Trying to generate multiple randomized synthetic datasets and getting error

jcmefra commented 2 months ago

Problem description

I'm trying to generate multiple randomized synthetic datasets and getting error on random iteration.

Your environment

Please provide the output of print(pygimli.Report()) here.

--------------------------------------------------------------------------------
  Date: Thu Mar 14 22:48:33 2024 Hora est. Pacífico, Sudamérica

                OS : Windows
            CPU(s) : 8
           Machine : AMD64
      Architecture : 64bit
               RAM : 31.9 GiB
       Environment : Jupyter

  Python 3.9.18 | packaged by conda-forge | (main, Dec 23 2023, 16:29:04) [MSC
  v.1929 64 bit (AMD64)]

           pygimli : 1.4.6
            pgcore : 1.4.0
             numpy : 1.26.4
        matplotlib : 3.8.0
             scipy : 1.11.4
              tqdm : 4.66.2
           IPython : 8.18.1
           pyvista : 0.43.3

  Intel(R) oneAPI Math Kernel Library Version 2023.2-Product Build 20230613
  for Intel(R) 64 architecture applications
--------------------------------------------------------------------------------

Steps to reproduce

Tell us how to reproduce this issue. Ideally, you could paste the code that produces the error:

import numpy as np
import pygimli as pg
import pygimli.meshtools as mt
from pygimli.physics import ert
import pandas as pd
import matplotlib.pyplot as plt
import random
import os

def generate_random_synth_data(index):
    base_path = 'synth_data'
    synth_images_path = os.path.join(base_path, 'synth_images')
    rhoa_distribution_path = os.path.join(base_path, 'rhoa_distribution')
    ertdata_path = os.path.join(base_path, 'raw')

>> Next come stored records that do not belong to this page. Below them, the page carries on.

-- ==== Sys2Proof/Machine/ObjNames.lean ====
section
/-!
DEFINITION. The dictionary objects of the module by name (R364 to R368), each with its key (index times 256 plus
subindex) and the raw code of its default. The names are those of the object tables (R68, R89, R120, R160, R177, R199,
R228, R247, R270, R296, R315, R342, R363, R386, R412, R430, R450, R471). A default that a table leaves open (a dash) is 0:
assumption log 2.
-/
namespace Sys2Proof.O

/-- An object of the dictionary: its key, index * 256 + subindex, and the code it holds while nothing has set it. -/
structure Obj where
  key : Nat
  dflt : Nat
deriving DecidableEq, Repr
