/-- A brake drive (R200 to R223): MODE and the steps of park, home and unlock; Halls with the fault history of the last 64
accepted changes; current limit in millionths of a code and peak reserve; contact learning; plausibility timers. -/
structure BrakeDrv where
  mode : Nat := 0
  wantHome : Bool := false
  parkLock : Bool := false
  nearSince : Option Nat := none
  mode4At : Nat := 0
  zeroAt : Option Nat := none
  lockPos : Nat := 0
  lockLow : Nat := 0
  moved : Bool := false
  unlockFailed : Bool := false
  trunc : Nat := 0
  lockTry : Nat := 0
  unlockAt : Nat := 0
  unlockPos : Nat := 0
  zeroSince : Option Nat := none
  posRef : Option Rat := none
  tracking : Bool := false
  code : Nat := 0
  lastValid : Option Nat := none
  changeAt : Nat := 0
  changeDt : Option Nat := none
  faults : List Bool := []
  faultNow : Bool := false
  pos : Nat := 0
  originOk : Bool := false
  inService : Bool := true
  iLimU : Nat := 26214000000
  reserveNs : Nat := 2000000000
  overRun : Nat := 0
  lastT5 : Nat := 0
  armed : Bool := false
  tqRun : Nat := 0
  cand : Nat := 0
  cands : List Nat := []
  waive : Bool := false
  since : List (Option Nat) := [none, none, none]
  pad : Bool := false
deriving DecidableEq, Repr

/-- A wheel end as E2 sees it (R215, R218): force reference and its rate as fractions of F_R, cap and target of the sample,
and the MODE that follows from the voted inputs. -/
structure WheelSt where
  ref : Rat := 0
  rate : Rat := 0
  cap : Rat := 0
  target : Rat := 0
  mode : Nat := 0
  near : Option Nat := none
deriving DecidableEq, Repr

/-- What a lane has seen of a peer's drive in the frames that passed R41 (R223, R224): out of park lock, in it, on its way out since an
instant, or back in it because it did not unlock. -/
inductive LockSeen | out | locked | leaving (since : Nat) | back
deriving DecidableEq, Repr

/-- Braking of a lane (R200 to R226): its drives, the wheel ends, park, the locks of the lower and the higher peer's drives as seen, and
the spring-brake duty in 10^-9 counts. -/
structure BrakeSys where
  drv : Vector BrakeDrv 8 := Vector.replicate 8 {}
  wheels : Vector WheelSt 12 := Vector.replicate 12 {}
  parkOn : Bool := false
  releasing : Bool := false
  refusedOf : Option (Nat × Nat) := none
  locksLo : List LockSeen := List.replicate 8 .out
  locksHi : List LockSeen := List.replicate 8 .out
  spring : Nat := 0
deriving DecidableEq, Repr

end Sys2Proof.Machine
end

    # Ensure directories exist
    os.makedirs(synth_images_path, exist_ok=True)
    os.makedirs(rhoa_distribution_path, exist_ok=True)
    os.makedirs(ertdata_path, exist_ok=True)

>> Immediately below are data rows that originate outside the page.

-- ==== Sys2Proof/Machine/FaultCollection.lean ====
section
/-!
DEFINITION. The fault collector's commands (chapter Fault Collection and Spall Records, R297 to R315).
-/
namespace Sys2Proof.Machine

/-- The sources of R300 that E0 and E7 drive through COLL_FW (R299). -/
def firmwareSource (src : Nat) : Bool :=
  src ∈ [0x06, 0x07, 0x08, 0x09, 0x11, 0x12, 0x13, 0x14, 0x18, 0x19, 0x1A, 0x1B, 0x1C, 0x1D]

/-- The sources with a rail pair in use (R300). -/
def listedSource (src : Nat) : Bool :=
  decide (1 ≤ src ∧ src ≤ 0x09) || decide (0x10 ≤ src ∧ src ≤ 0x1D) || decide (0x20 ≤ src ∧ src ≤ 0x40)

/-- A pair reads asserted: it is live and no longer broken (R297). -/
def Coll.setAsserted (c : Coll) (src : Nat) : Coll :=
  { c with asserted := insertAsc src c.asserted, broken := c.broken.filter fun b => b.1 ≠ src }

/-- A pair reads broken (R297). -/
def Coll.setBroken (c : Coll) (src : Nat) (trueRail : Bool) : Coll :=
  { c with asserted := removeAsc src c.asserted
           broken := (c.broken.filter fun b => b.1 ≠ src) ++ [(src, trueRail)] }

/-- The instant from which a pair reads idle again, where it is known (R297). -/
def Coll.setHeal (c : Coll) (src : Nat) (till : Option Nat) : Coll :=
  { c with heals := (c.heals.filter fun h => h.1 ≠ src) ++ (till.toList.map fun u => (src, u)) }

/-- Has a pair's reading gone at an instant? A firmware source stays as COLL_FW drives it (R299, R301). -/
def Coll.healed (c : Coll) (src t : Nat) : Bool := c.heals.any fun h => decide (h.1 = src) && decide (h.2 ≤ t)

/-- The pairs as they read at an instant: those that have gone back to idle read so (R297, R303). -/
def Coll.settle (c : Coll) (t : Nat) : Coll :=
  { c with asserted := c.asserted.filter fun n => n ∈ c.driven || !c.healed n t
           broken := c.broken.filter fun b => !c.healed b.1 t
           heals := c.heals.filter fun h => decide (t < h.2) }

/-- The pairs as they read now. -/
def Lane.settleColl (l : Lane) : Lane := { l with coll := l.coll.settle l.now }

/-- DATA of source 0 for a broken pair (R300): the source and its pattern, the true rail in bit 9. -/
def brokenData (src : Nat) (trueRail : Bool) : Nat := src + (if trueRail then 0x300 else 0)

/-- Is this source under injection? (R308) -/
def Lane.injecting (l : Lane) (src : Nat) : Bool := l.rbit Rg.collInj 8 && l.fld Rg.collInj 0 8 = src

/-- An uncorrectable error in a loop's memory during an entry of it ends that entry without COMMIT or PREP (R157). -/
def Lane.endE1 (l : Lane) (loop : Nat) : Lane :=
  match l.mx.cur with
  | some k =>
    if k.val = loop then
      { l with mx := { l.mx with cur := none, pc := none, loops := l.mx.loops.set k { l.mx.loops[k] with entry := .none } } }
    else l
  | none => l

/-- The stages after the undoing of a clear: exhausted trips and owed diagnostics as before it. -/
def Lane.undoStages (u : ClearUndo) (l : Lane) : Lane :=
  (allStages.foldl (fun (l : Lane) st =>
    let v := u.stages.getD (stageIx st) (false, 0, false, 0)
    let l := if v.1 then (l.setRbit (Rg.gdTrip st) 16 true).setRbit Rg.gdStat (tripBit st) true else l
    l.updStg st fun g => { g with exhausted := v.1, diag := if v.2.1 = 0 then .due else if v.2.1 = 1 then .passed else .failed,
                                  diagRun := v.2.2.1, diagFrom := v.2.2.2 }) l).showDiag

/-- A reading taken in the cycle in which a clear was judged comes first, and the clear is refused with code 2 (R310, R313): what the
clear changed is as before it. -/
def Lane.undoClear (l : Lane) : Lane :=
  match l.coll.undo with
  | some u =>
    if u.at_ = l.now then
      let l := { l with coll := { l.coll with recs := u.recs, error := true, errorAt := u.errorAt, requal := false,
                                              firstSrc := u.firstSrc, occ := u.occ, clears := u.clears, undo := none } }
      let l := { l with drive := { l.drive with firstClass := u.firstClass } }
      let l := ((l.setObj O.clearsTotal (l.obj O.clearsTotal - 1)).setObj O.clearResult 2).undoStages u
      if u.reopened then ((({ l with sio := { l.sio with enable := false } }).drvAllOff).setCtState 0).setRbit Rg.sioCt 0 false else l
    else l
  | none => l

/-- A reading that sets LATCHED in the cycle of a record reset: the reset is refused (R305, R313). -/
def Lane.undoReset (l : Lane) : Lane :=
  match l.coll.resetUndo with
  | some u =>
    if u.1 = l.now then ({ l with coll := { l.coll with recs := u.2, resetUndo := none } }).setRbit Rg.collStat 5 true else l
  | none => l

/-- Before a reading is taken: the pairs that have gone idle, and what the cycle of a clear or a reset did before it (R313). -/
def Lane.takeReading (l : Lane) : Lane := (l.undoClear.undoReset).settleColl

/-- A source's pair reads asserted from now on (R157, R297, R301, R306). One that reads asserted already goes on: that is no occurrence. -/
def Lane.sourceReads (l : Lane) (src data : Nat) (till : Option Nat) : Lane :=
  let l := l.takeReading
  let l := if src = 0x05 then l.endE1 (data % 16) else l
  let was := decide (src ∈ l.coll.asserted)
  let l := { l with coll := (l.coll.setAsserted src).setHeal src till }
  if was then l else l.raise src data

/-- A source's pair reads asserted until something ends it. -/
def Lane.sourceAsserts (l : Lane) (src data : Nat) : Lane := l.sourceReads src data none

/-- BROKEN_WIRE (R297, R301, R308): an occurrence of source 0 as a pair's reading changes into broken. Both rails of a source under
injection at 1 are no broken wire. -/
def execBrokenWire (l : LaneId) (src : BitVec 8) (trueRail : Bool) (sp : RailSpan) (s : State) :
    Host.Outcome State Fault Refusal :=
  onLaneAt l sp.t s fun x =>
    if listedSource src.toNat && !(x.injecting src.toNat && trueRail) then
      let x := x.takeReading
      let was := x.coll.broken.any fun b => b.1 = src.toNat
      let x := { x with coll := (x.coll.setBroken src.toNat trueRail).setHeal src.toNat sp.till }
      if was then x else x.raise 0 (brokenData src.toNat trueRail)
    else x

/-- What the collector reads from a source when injection on it begins (R308): an asserted pair stays asserted; a pair
broken at 0/0 reads 1/0, a real fault; otherwise injected only, or injection not seen. A pair at 1/1 reads injected only. -/
def Lane.injectRead (l : Lane) (src data : Nat) (seen : Bool) : Lane :=
  let l := l.settleColl
  let l := { l with coll := { l.coll with injSeen := seen || decide ((src, true) ∈ l.coll.broken), injOpen := decide ((src, false) ∈ l.coll.broken) } }
  if src ∈ l.coll.asserted then l
  else if l.coll.injOpen then l.sourceAsserts src data
  else if l.coll.injSeen then { l with coll := l.coll.occurInjected src data l.now }
  else (l.setRbit Rg.collInj 9 true).inc O.injNotSeen

/-- What the collector reads once injection on a source has ended (R308): the broken-wire filter starts afresh, and a pair that is still
broken is found broken again. -/
def Lane.injectEnds (l : Lane) (src : Nat) : Lane :=
  let l := l.settleColl
  let open_ := l.coll.injOpen && decide (src ∈ l.coll.asserted)
  let l := { l with coll := { l.coll with injSeen := false, injOpen := false } }
  if open_ then ({ l with coll := l.coll.setBroken src false }).raise 0 (brokenData src false)
  else if (src, true) ∈ l.coll.broken then l.raise 0 (brokenData src true)
  else l

/-- SRC and EN of COLL_INJ are written (R308): an injection that they end ends, and one that they begin begins. -/
def Lane.setInjection (l : Lane) (src : Nat) (en : Bool) (data : Nat) (seen : Bool) : Lane :=
  let goes := l.injecting src && en
  let old := l.fld Rg.collInj 0 8
  let was := l.rbit Rg.collInj 8
  let l := l.setFld Rg.collInj 0 9 (src + 256 * b2n en)
  if goes then l
  else
    let l := if was then l.injectEnds old else l
    if en then l.injectRead src data seen else l

/-- INJECT (R308, R309): accepted in Assembly and Workshop, never for source 0x00. -/
def execInject (l : LaneId) (v : BitVec 16) (seen : Bool) (data : BitVec 32) (t : Nat) (s : State) :
    Host.Outcome State Fault Refusal :=
  onLaneAt l t s fun x =>
    let src := bits v.toNat 0 8
    let en := bitOf v.toNat 8
    let lc := x.obj O.lcStateObj
    if (lc = 1 || lc = 4) && decide (v.toNat < 512) && !(en && decide (src = 0)) then
      (x.setObj O.inject v.toNat).setInjection src en data.toNat seen
    else x

/-- The pairs that read broken: a pair at 1/1 whose source is under injection reads injected only (R308). -/
def Lane.readsBroken (l : Lane) : List (Nat × Bool) := l.coll.broken.filter fun b => !(l.injecting b.1 && b.2)

/-- The judgement of R310 on a clear request. -/
def Lane.judgeClear (l : Lane) : Nat :=
  if !l.coll.anyLatched then 6
  else if !l.coll.asserted.isEmpty then 2
  else if !l.readsBroken.isEmpty then 3
  else if l.rbit Rg.collInj 8 then 4
  else if 3 ≤ (l.coll.clears.filter fun c => l.now < c + 60000000000).length then 5
  else 1

/-- What a clear that is accepted now changes. -/
def Lane.clearUndo (l : Lane) : ClearUndo :=
  { at_ := l.now, recs := l.coll.recs, errorAt := l.coll.errorAt, firstSrc := l.coll.firstSrc, occ := l.coll.occ,
    clears := l.coll.clears, firstClass := l.drive.firstClass, reopened := !l.sio.enable
    stages := allStages.map fun st =>
      let g := l.stg st
      (g.exhausted, (match g.diag with | .due => 0 | .passed => 1 | .failed => 2), g.diagRun, g.diagFrom) }

/-- What an accepted clear does (R311): LATCHED, FIRST, the error state and COLL_FIRST go, re-qualification starts, the
stages need their diagnostics again (R264) and exhausted trips end (R262); after a feedback error the enable switch
closes and the closing sequence runs anew (R290). -/
def Lane.clearAccepted (l : Lane) : Lane :=
  let l := { l with coll := { l.coll with undo := some l.clearUndo } }
  let c := l.coll
  let recs := c.recs.map fun r => { r with flags := putBits (putBits r.flags 0 1 0) 2 1 0 }
  let l := { l with coll := { c with recs := recs, error := false, errorAt := 0, requal := true, requalSlice := false,
                                     firstSrc := 0, occ := 0, clears := (l.now :: c.clears).take 3 } }
  let l := (((l.inc O.clearsTotal).endExhausted).diagDueAll).endClass 1
  if l.sio.enable then l else (({ l with sio := { l.sio with enable := true } }).testEnable).closeContactors

/-- A clear request is judged on the pairs as they read (R310) and, when accepted, done (R311). One refused with code 2 is judged again
if COLL_FW deasserts in its cycle (R313). -/
def Lane.requestClear (l : Lane) : Lane :=
  let l := l.settleColl
  let r := l.judgeClear
  let l := (({ l with coll := { l.coll with refusedAt := if r = 2 then some l.now else none } }).setObj O.clearResult r)
  if r = 1 then l.clearAccepted else l

/-- COLL_FW (R299): a firmware source asserts or deasserts; a hardware source is refused and counted. -/
def execCollFw (l : LaneId) (src : BitVec 8) (assert : Bool) (data : BitVec 32) (t : Nat) (s : State) :
    Host.Outcome State Fault Refusal :=
  onLaneAt l t s fun x =>
    let n := src.toNat
    if firmwareSource n then
      if assert then
        if n ∈ x.coll.driven then x
        else ({ x with coll := { x.coll with driven := insertAsc n x.coll.driven } }).sourceAsserts n data.toNat
      else
        let x := { x with coll := { x.coll with driven := removeAsc n x.coll.driven,
                                                asserted := removeAsc n x.coll.asserted } }
        if x.coll.refusedAt = some x.now then x.requestClear else x
    else if listedSource n || n = 0 then x.inc O.fwWriteRefused else x

/-- The pairs that still read asserted or broken in the cycle that judges a clear (R310): `still` names them; a firmware
source stays as COLL_FW drives it. -/
def Coll.still (c : Coll) (still : List (BitVec 8)) : Coll :=
  { c with asserted := c.asserted.filter fun n => n ∈ c.driven || still.any fun b => b.toNat = n
           broken := c.broken.filter fun p => still.any fun b => b.toNat = p.1 }

/-- FAULT_CLEAR (R310, R311): the object takes 0 and 1 only, and 1 requests the clear. -/
def execFaultClear (l : LaneId) (v : BitVec 8) (still : List (BitVec 8)) (t : Nat) (s : State) :
    Host.Outcome State Fault Refusal :=
  onLaneAt l t s fun x =>
    let x := { x with coll := x.coll.still still }
    if v = 1 then x.requestClear else x

/-- RECORD_RESET (R305): every record to 0, refused while any LATCHED bit is set. An occurrence of the same cycle is recorded after it
(R313). -/
def execRecordReset (l : LaneId) (v : BitVec 8) (t : Nat) (s : State) : Host.Outcome State Fault Refusal :=
  onLaneAt l t s fun x =>
    if v ≠ 1 then x
    else if x.coll.anyLatched then x.setRbit Rg.collStat 5 true
    else
      let now_ := x.coll.recs.filter fun r => decide (r.last = x.now) && bitOf r.flags 1
      let c := { x.coll with recs := [], resetUndo := some (x.now, x.coll.recs) }
      { x with coll := now_.foldl (fun (c : Coll) r => c.occurInjected r.src r.data x.now) c }

/-- The fault-log entry of a source (R312, R315): 36 bytes, every field most significant byte first. -/
def logEntry (lane : Nat) (r : SpallRec) : List Byte :=
  bytesBE 1 r.src ++ bytesBE 1 lane ++ [0, 0] ++ bytesBE 8 r.first ++ bytesBE 8 r.last ++ bytesBE 4 r.count
  ++ bytesBE 2 r.flags ++ bytesBE 2 r.injCount ++ bytesBE 4 r.data ++ [0, 0, 0, 0]

end Sys2Proof.Machine
end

    # Define the world randomly
    start_x = random.uniform(-50, -10)
    end_x = random.uniform(10, 50)
    depth = random.uniform(-30, -70)
    num_layers = random.randint(1, 5)

    world = mt.createWorld(start=[start_x, 0], end=[end_x, depth],
                       layers=[random.uniform(depth/3, 2*depth/3) for _ in range(num_layers - 1)], 
                       worldMarker=True)

    # Show the model and save the figure
    ax, _ = pg.show(world, showNodes=True)
    model_image_filename = f'ert_model_{index}.png'
    plt.savefig(os.path.join(synth_images_path, model_image_filename))
    plt.close()

    # Define electrode scheme randomly
    num_electrodes = random.randint(16, 64)
    elec_spacing = (end_x - start_x) / (num_electrodes - 1)
    elecs = np.linspace(start=start_x + elec_spacing, stop=end_x - elec_spacing, num=num_electrodes)
    schemes = ['wa', 'wb', 'dd', 'slm', 'pp', 'pd', 'hw', 'gr']
    scheme = ert.createData(elecs=elecs, schemeName=random.choice(schemes))

    # Generate the mesh
    mesh = mt.createMesh(world, quality=34)

    # Define resistivity values randomly for layers
    default_resistivity = 100
    layer_resistivities = [random.uniform(10, 200) for _ in range(num_layers)]
    rhomap = [[marker+1, res] for marker, res in enumerate(layer_resistivities)]
    rhomap.append([0, default_resistivity]) # Add default resistivity for any unspecified markers

    # Simulate measurements with random noise level
    noise_level = random.uniform(0, 0.05)  # Up to 5% noise
    noise_abs = random.uniform(0, 1e-4)  # Absolute noise
    data = ert.simulate(mesh, scheme=scheme, res=rhomap, noiseLevel=noise_level, noiseAbs=noise_abs)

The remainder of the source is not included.